This Toast to Toast Covers Everything There Is to Know About a Beloved Staple

The fact of the matter is, toast is a pretty dry subject—that is until you start to ask some more in-depth questions. For example, “Where did toast come from?” and, “Who invented Toast?” While these ideas may not strike you as pertinent, now that they have been brought to your attention, these questions (and others) might keep you wondering until you find the answers.

This article will help you get your answers faster than you realized. Below, is a host of the remarkable information you didn’t know you wanted to know about toast. Once you read through the data, you may look at toast differently and want to buy the best toaster you can to pay homage to this crunchy piece of history.

Toast Begins

Around 6,000 years ago, bread as we know it today was invented in Egypt. About 3,000 years ago, the closed oven was also created in Egypt. Leavened bread was heated in these closed ovens and would rise, then come out as a lighter and larger form of flatbread. The only problem the Egyptians had was how quickly the bread became hardened in the desert heat. Because of how hard it got (and how quickly it got there), it became challenging to eat.

This problem inspired the concept of toast. The toasting procedure was born out of a need to preserve, rather than as just a variation on a delicious piece of bread. By grilling or firing each side of the bread, the slices lasted longer (which is why French toast was made as well).

It wasn’t until the Roman Empire that the practice of toasting bread became popular as a side dish or recognized as a palatable breakfast. The word “toast” comes from the Latin word “tostum,” which means “burnt or scorch.”

The first bread was likely toasted by setting bread in front of a fire on a hot stone.

It wasn’t until 1893 that the first electric toaster was used. While Scotsman Alan MacMasters had a good idea in mind, his invention wasn’t extremely popular. The iron wires he used to “toast” the bread, would often melt, which created a fire hazard. Plus, electricity wasn’t as widespread as it is today.

The Better Electric Toaster

In Chicago in 1905, two inventors created an alloy that was fire-resistant. This meant that people could have toast in a safer, more accessible, and more effective way. This new toaster would only toast one side of the bread at a time, and while it didn’t take a long time to do its job, you would have to flip your bread to the other side to get both sides toasted.

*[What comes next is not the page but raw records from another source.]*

-- ==== Sys2Proof/Laws/Moves8.lean ====
section
/-! SUPPORT. One lemma for each operation: the parts of the state it may change, and that it keeps what every operation keeps
(Laws/Moves). Part 8 of 8, in the order in which the operations call one another. -/

namespace Sys2Proof.Machine

open Sys2Proof

set_option linter.all false

-- One proof after the other: in parallel, each waits in a thread of its own for the same lemma of `simp only`.
set_option Elab.async false

theorem State.failChannel_moves (s ch cause) : Moves [.regs, .blobs, .egress, .counters, .samples, .log, .phase, .irqPending, .flash, .keyCaches, .guests, .requests, .lrc, .faults, .coherence, .streams, .chans, .dram, .groups, .out, .free] s (State.failChannel s ch cause) := by
  unfold State.failChannel
  try dsimp only
  repeat' first
    | with_reducible apply Moves.refl
    | with_reducible apply Moves.ite
    | ((with_reducible apply Moves.call (State.trainResult_moves _ _ _ _)); rfl)
    | ((with_reducible apply Moves.call (State.pprResult_moves _ _ _)); rfl)
    | ((with_reducible apply Moves.call (State.onChan_moves _ _ _)); rfl)
    | ((with_reducible apply Moves.call (State.memIrq_moves _ _)); rfl)
    | ((with_reducible apply Moves.call (State.log_moves _ _ _ _ _ _ _)); rfl)
    | ((with_reducible apply Moves.call (State.onGroup_moves _ _ _)); rfl)
    | ((with_reducible apply Moves.call (State.drainChan_moves _ _)); rfl)
    | ((with_reducible apply Moves.call (State.ladder_moves _ _ _)); rfl)
    | ((with_reducible apply Moves.call (State.startRebuild_moves _ _)); rfl)
    | ((with_reducible apply Moves.call (State.giveBack_moves _ _ _)); rfl)
    | ((with_reducible apply Moves.call (State.fatalLost_moves _ _)); rfl)
    | ((with_reducible apply Moves.call (State.resumeMem_moves _)); rfl)
    | (simp only [moves_mk]; refine Moves.record ?_)
    | with_reducible apply Moves.foldl
    | with_reducible apply Moves.foldl_snd
    | with_reducible apply Moves.ite_snd
    | with_reducible refine Moves.snd (by assumption) ?_
    | with_reducible intro _
    | dsimp only
    | split

theorem kernelOpen_moves (key cl s g) : Moves [.regs, .egress, .peers, .counters, .samples, .log, .irqPending, .keyCaches, .guests, .requests, .lrc, .tlbs, .faults, .coherence, .streams, .chans, .dram, .out, .free] s (kernelOpen key cl s g).2 := by
  unfold kernelOpen
  try dsimp only
  repeat' first
    | with_reducible apply Moves.refl
    | with_reducible apply Moves.ite
    | ((with_reducible apply Moves.call (State.readRange_moves _ _ _ _ _ _ _)); rfl)
    | (simp only [moves_mk]; refine Moves.record ?_)
    | with_reducible apply Moves.foldl
    | with_reducible apply Moves.foldl_snd
    | with_reducible apply Moves.ite_snd
    | with_reducible refine Moves.snd (by assumption) ?_
    | with_reducible intro _
    | dsimp only
    | split

theorem State.nextBack_moves (s r) : Moves [.regs, .counters, .irqPending, .requests, .faults, .streams, .waybills, .contexts] s (State.nextBack s r) := by
  unfold State.nextBack
  try dsimp only
  repeat' first
    | with_reducible apply Moves.refl
    | with_reducible apply Moves.ite
    | ((with_reducible apply Moves.call (State.onCtx_moves _ _ _)); rfl)
    | ((with_reducible apply Moves.call (State.unholdCtx_moves _ _)); rfl)
    | (simp only [moves_mk]; refine Moves.record ?_)
    | with_reducible apply Moves.foldl
    | with_reducible apply Moves.foldl_snd
    | with_reducible apply Moves.ite_snd
    | with_reducible refine Moves.snd (by assumption) ?_
    | with_reducible intro _
    | dsimp only
    | split

theorem State.writeBack_moves (s r) : Moves [.regs, .egress, .counters, .samples, .log, .irqPending, .keyCaches, .guests, .requests, .lrc, .tlbs, .faults, .coherence, .streams, .waybills, .contexts, .chans, .dram, .out, .free] s (State.writeBack s r).2 := by
  unfold State.writeBack
  try dsimp only
  repeat' first
    | with_reducible apply Moves.refl
    | with_reducible apply Moves.ite
    | ((with_reducible apply Moves.call (State.backGranule_moves _ _ _)); rfl)
    | ((with_reducible apply Moves.call (State.nextBack_moves _ _)); rfl)
    | (simp only [moves_mk]; refine Moves.record ?_)
    | with_reducible apply Moves.foldl
    | with_reducible apply Moves.foldl_snd
    | with_reducible apply Moves.ite_snd
    | with_reducible refine Moves.snd (by assumption) ?_
    | with_reducible intro _
    | dsimp only
    | split

theorem State.fwOpen_moves (s) : Moves [.regs, .free] s (State.fwOpen s) := by
  unfold State.fwOpen
  try dsimp only
  repeat' first
    | with_reducible apply Moves.refl
    | with_reducible apply Moves.ite
    | ((with_reducible apply Moves.call (State.useFree_moves _ _)); rfl)
    | ((with_reducible apply Moves.call (State.fwResult_moves _ _)); rfl)
    | (simp only [moves_mk]; refine Moves.record ?_)
    | with_reducible apply Moves.foldl
    | with_reducible apply Moves.foldl_snd
    | with_reducible apply Moves.ite_snd
    | with_reducible refine Moves.snd (by assumption) ?_
    | with_reducible intro _
    | dsimp only
    | split

theorem State.startWb_moves (s key) : Moves [.egress, .counters, .samples, .log, .irqPending, .guests, .requests, .streams, .waybills, .contexts, .out] s (State.startWb s key) := by
  unfold State.startWb
  try dsimp only
  repeat' first
    | with_reducible apply Moves.refl
    | with_reducible apply Moves.ite
    | ((with_reducible apply Moves.call (State.checkLate_moves _ _)); rfl)
    | ((with_reducible apply Moves.call (State.endEarly_moves _ _ _)); rfl)
    | ((with_reducible apply Moves.call (State.run_moves _ _)); rfl)
    | (simp only [moves_mk]; refine Moves.record ?_)
    | with_reducible apply Moves.foldl
    | with_reducible apply Moves.foldl_snd
    | with_reducible apply Moves.ite_snd
    | with_reducible refine Moves.snd (by assumption) ?_
    | with_reducible intro _
    | dsimp only
    | split

theorem State.targetFail_moves (s t cause) : Moves [.contacts, .ik] s (State.targetFail s t cause) := by
  unfold State.targetFail
  try dsimp only
  repeat' first
    | with_reducible apply Moves.refl
    | with_reducible apply Moves.ite
    | ((with_reducible apply Moves.call (State.failDie_moves _ _)); rfl)
    | ((with_reducible apply Moves.call (State.loseBoth_moves _)); rfl)
    | (simp only [moves_mk]; refine Moves.record ?_)
    | with_reducible apply Moves.foldl
    | with_reducible apply Moves.foldl_snd
    | with_reducible apply Moves.ite_snd
    | with_reducible refine Moves.snd (by assumption) ?_
    | with_reducible intro _
    | dsimp only
    | split

theorem State.verifyGroup_moves (s l) : Moves [.links, .egress, .gatehouses, .counters, .samples, .log, .phase, .irqPending, .requests, .out] s (State.verifyGroup s l) := by
  unfold State.verifyGroup
  try dsimp only
  repeat' first
    | with_reducible apply Moves.refl
    | with_reducible apply Moves.ite
    | ((with_reducible apply Moves.call (State.unpackGroup_moves _ _ _ _)); rfl)
    | ((with_reducible apply Moves.call (State.setLink_moves _ _ _)); rfl)
    | ((with_reducible apply Moves.call (State.countLink_moves _ _ _ _)); rfl)
    | ((with_reducible apply Moves.call (State.sendCtrl_moves _ _ _)); rfl)
    | ((with_reducible apply Moves.call (State.irqEdge_moves _ _)); rfl)
    | ((with_reducible apply Moves.call (State.linkDown_moves _ _ _ _)); rfl)
    | (simp only [moves_mk]; refine Moves.record ?_)
    | with_reducible apply Moves.foldl
    | with_reducible apply Moves.foldl_snd
    | with_reducible apply Moves.ite_snd
    | with_reducible refine Moves.snd (by assumption) ?_
    | with_reducible intro _
    | dsimp only
    | split

theorem State.applyFlit_moves (s l n f) : Moves [.links, .egress, .counters, .samples, .irqPending] s (State.applyFlit s l n f) := by
  unfold State.applyFlit
  try dsimp only
  repeat' first
    | with_reducible apply Moves.refl
    | with_reducible apply Moves.ite
    | ((with_reducible apply Moves.call (State.applyAudit_moves _ _ _ _)); rfl)
    | ((with_reducible apply Moves.call (State.applyHdr_moves _ _ _)); rfl)
    | ((with_reducible apply Moves.call (State.takeAux_moves _ _ _ _)); rfl)
    | (simp only [moves_mk]; refine Moves.record ?_)
    | with_reducible apply Moves.foldl
    | with_reducible apply Moves.foldl_snd
    | with_reducible apply Moves.ite_snd
    | with_reducible refine Moves.snd (by assumption) ?_
    | with_reducible intro _
    | dsimp only
    | split

theorem State.takeSeqFlit_moves (s l f) : Moves [.links, .egress, .gatehouses, .counters, .samples, .log, .phase, .irqPending, .requests, .out] s (State.takeSeqFlit s l f) := by
  unfold State.takeSeqFlit
  try dsimp only
  repeat' first
    | with_reducible apply Moves.refl
    | with_reducible apply Moves.ite
    | ((with_reducible apply Moves.call (State.onLink_moves _ _ _)); rfl)
    | ((with_reducible apply Moves.call (State.verifyGroup_moves _ _)); rfl)
    | ((with_reducible apply Moves.call (State.applyFlit_moves _ _ _ _)); rfl)
    | ((with_reducible apply Moves.call (State.countLink_moves _ _ _ _)); rfl)
    | (simp only [moves_mk]; refine Moves.record ?_)
    | with_reducible apply Moves.foldl
    | with_reducible apply Moves.foldl_snd
    | with_reducible apply Moves.ite_snd
    | with_reducible refine Moves.snd (by assumption) ?_
    | with_reducible intro _
    | dsimp only
    | split

theorem State.recvFlit_moves (s l f word next) : Moves [.night, .links, .egress, .gatehouses, .counters, .samples, .log, .phase, .irqPending, .requests, .out] s (State.recvFlit s l f word next) := by
  unfold State.recvFlit
  try dsimp only
  repeat' first
    | with_reducible apply Moves.refl
    | with_reducible apply Moves.ite
    | ((with_reducible apply Moves.call (State.countLink_moves _ _ _ _)); rfl)
    | ((with_reducible apply Moves.call (State.onLink_moves _ _ _)); rfl)
    | ((with_reducible apply Moves.call (State.askReplay_moves _ _)); rfl)
    | ((with_reducible apply Moves.call (State.applyHdr_moves _ _ _)); rfl)
    | ((with_reducible apply Moves.call (State.takeCtrl_moves _ _ _)); rfl)
    | ((with_reducible apply Moves.call (State.takeSeqFlit_moves _ _ _)); rfl)
    | (simp only [moves_mk]; refine Moves.record ?_)
    | with_reducible apply Moves.foldl
    | with_reducible apply Moves.foldl_snd
    | with_reducible apply Moves.ite_snd
    | with_reducible refine Moves.snd (by assumption) ?_
    | with_reducible intro _
    | dsimp only
    | split

theorem State.askStandby_moves (s l) : Moves [.links, .counters, .irqPending, .out] s (State.askStandby s l) := by
  unfold State.askStandby
  try dsimp only
  repeat' first
    | with_reducible apply Moves.refl
    | with_reducible apply Moves.ite
    | ((with_reducible apply Moves.call (State.onLink_moves _ _ _)); rfl)
    | ((with_reducible apply Moves.call (State.sendCtrl_moves _ _ _)); rfl)
    | ((with_reducible apply Moves.call (State.closeGroup_moves _ _)); rfl)
    | (simp only [moves_mk]; refine Moves.record ?_)
    | with_reducible apply Moves.foldl
    | with_reducible apply Moves.foldl_snd
    | with_reducible apply Moves.ite_snd
    | with_reducible refine Moves.snd (by assumption) ?_
    | with_reducible intro _
    | dsimp only
    | split

theorem State.sbStart_moves (s write lost answer) : Moves [.regs, .blobs, .counters, .irqPending, .buses, .out] s (State.sbStart s write lost answer) := by
  unfold State.sbStart
  try dsimp only
  repeat' first
    | with_reducible apply Moves.refl
    | with_reducible apply Moves.ite
    | ((with_reducible apply Moves.call (State.setReg_moves _ _ _)); rfl)
    | ((with_reducible apply Moves.call (State.countBus_moves _ _ _)); rfl)
    | ((with_reducible apply Moves.call (State.onBus_moves _ _ _)); rfl)
    | ((with_reducible apply Moves.call (State.sbTransfer_moves _ _ _)); rfl)
    | (simp only [moves_mk]; refine Moves.record ?_)
    | with_reducible apply Moves.foldl
    | with_reducible apply Moves.foldl_snd
    | with_reducible apply Moves.ite_snd
    | with_reducible refine Moves.snd (by assumption) ?_
    | with_reducible intro _
    | dsimp only
    | split

theorem State.startRebuilds_moves (s) : Moves [.blobs, .egress, .counters, .samples, .log, .phase, .irqPending, .flash, .guests, .requests, .streams, .chans, .groups, .out] s (State.startRebuilds s) := by
  unfold State.startRebuilds
  try dsimp only
  repeat' first
    | with_reducible apply Moves.refl
    | with_reducible apply Moves.ite
    | ((with_reducible apply Moves.call (State.ladder_moves _ _ _)); rfl)
    | ((with_reducible apply Moves.call (State.startRebuild_moves _ _)); rfl)
    | (simp only [moves_mk]; refine Moves.record ?_)
    | with_reducible apply Moves.foldl
    | with_reducible apply Moves.foldl_snd
    | with_reducible apply Moves.ite_snd
    | with_reducible refine Moves.snd (by assumption) ?_
    | with_reducible intro _
    | dsimp only
    | split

Many Versions of the Toaster

Each year, starting in 1913 and for many years after, there were new inceptions of the toaster. While the early stages of the toaster had you flipping your toast, the automatic toast turner of 1913 was a game-changer for those who liked to eat toast and wanted it quickly. The cool thing was that the automatic toast turner not only turned your toast on its own, but it also switched the heating element off after the bread was finished toasting.

It wasn’t until 1919 that toast began to pop up, and the toaster became more of what we know it as today.

Nothing Is Better Than Sliced Bread

Toast hit its stride after Otto Fredrick Rohwedder invented pre-sliced bread. While it took Rohwedder about ten years to perfect the sliced-bread process (the first plans and physical pre-slicers got lost in a fire in 1917), the pre-sliced, uniformly cut pieces were an easy meal to pop into the toaster, eat up, and go.

Rohwedder’s invention was set up in a bakery, and in 1928, W.E. Long pioneered the packaging of sliced bread. W.E. Long was a salesman who started this packaging promotion through small bakeries around the country. Two years later, Wonder Bread’s prepacked, sliced bread was born.

Fast Facts and Toasty Terms

  • The “Buttered Toast Phenomenon”: Buttered toast almost always falls buttered-side down when someone drops it (accidentally or on purpose). This phenomenon happens because buttered toast is in a person’s hand with the butter side up. When they drop it, it tends to be between a two- to six-foot drop. The toast only has time to make a half rotation before it hits the ground. This means that the buttered side will almost always land “face” down. The butter has little weight to affect the outcome of the fall.
  • Eighty-eight percent of Americans own an electric toaster.
  • French Toast isn’t actually toast. To make French toast, you dip your toast in an egg coating, then fry it. Neither of these actions denotes “toast” as it is known to us today.
  • Wilder Penfield, a neurosurgeon in Canada, found a “Toast Center” in the human brain. This center is dedicated to detecting the smell of burnt toast.

Conclusion

As it stands, toast has an interesting history, and now that you know more about toast, you may begin to look at it differently. Think about how it started in Egypt as a way to preserve bread, the different inceptions of the toaster, and then the invention of sliced bread! This journey gives toast an exciting end that may not know any bounds.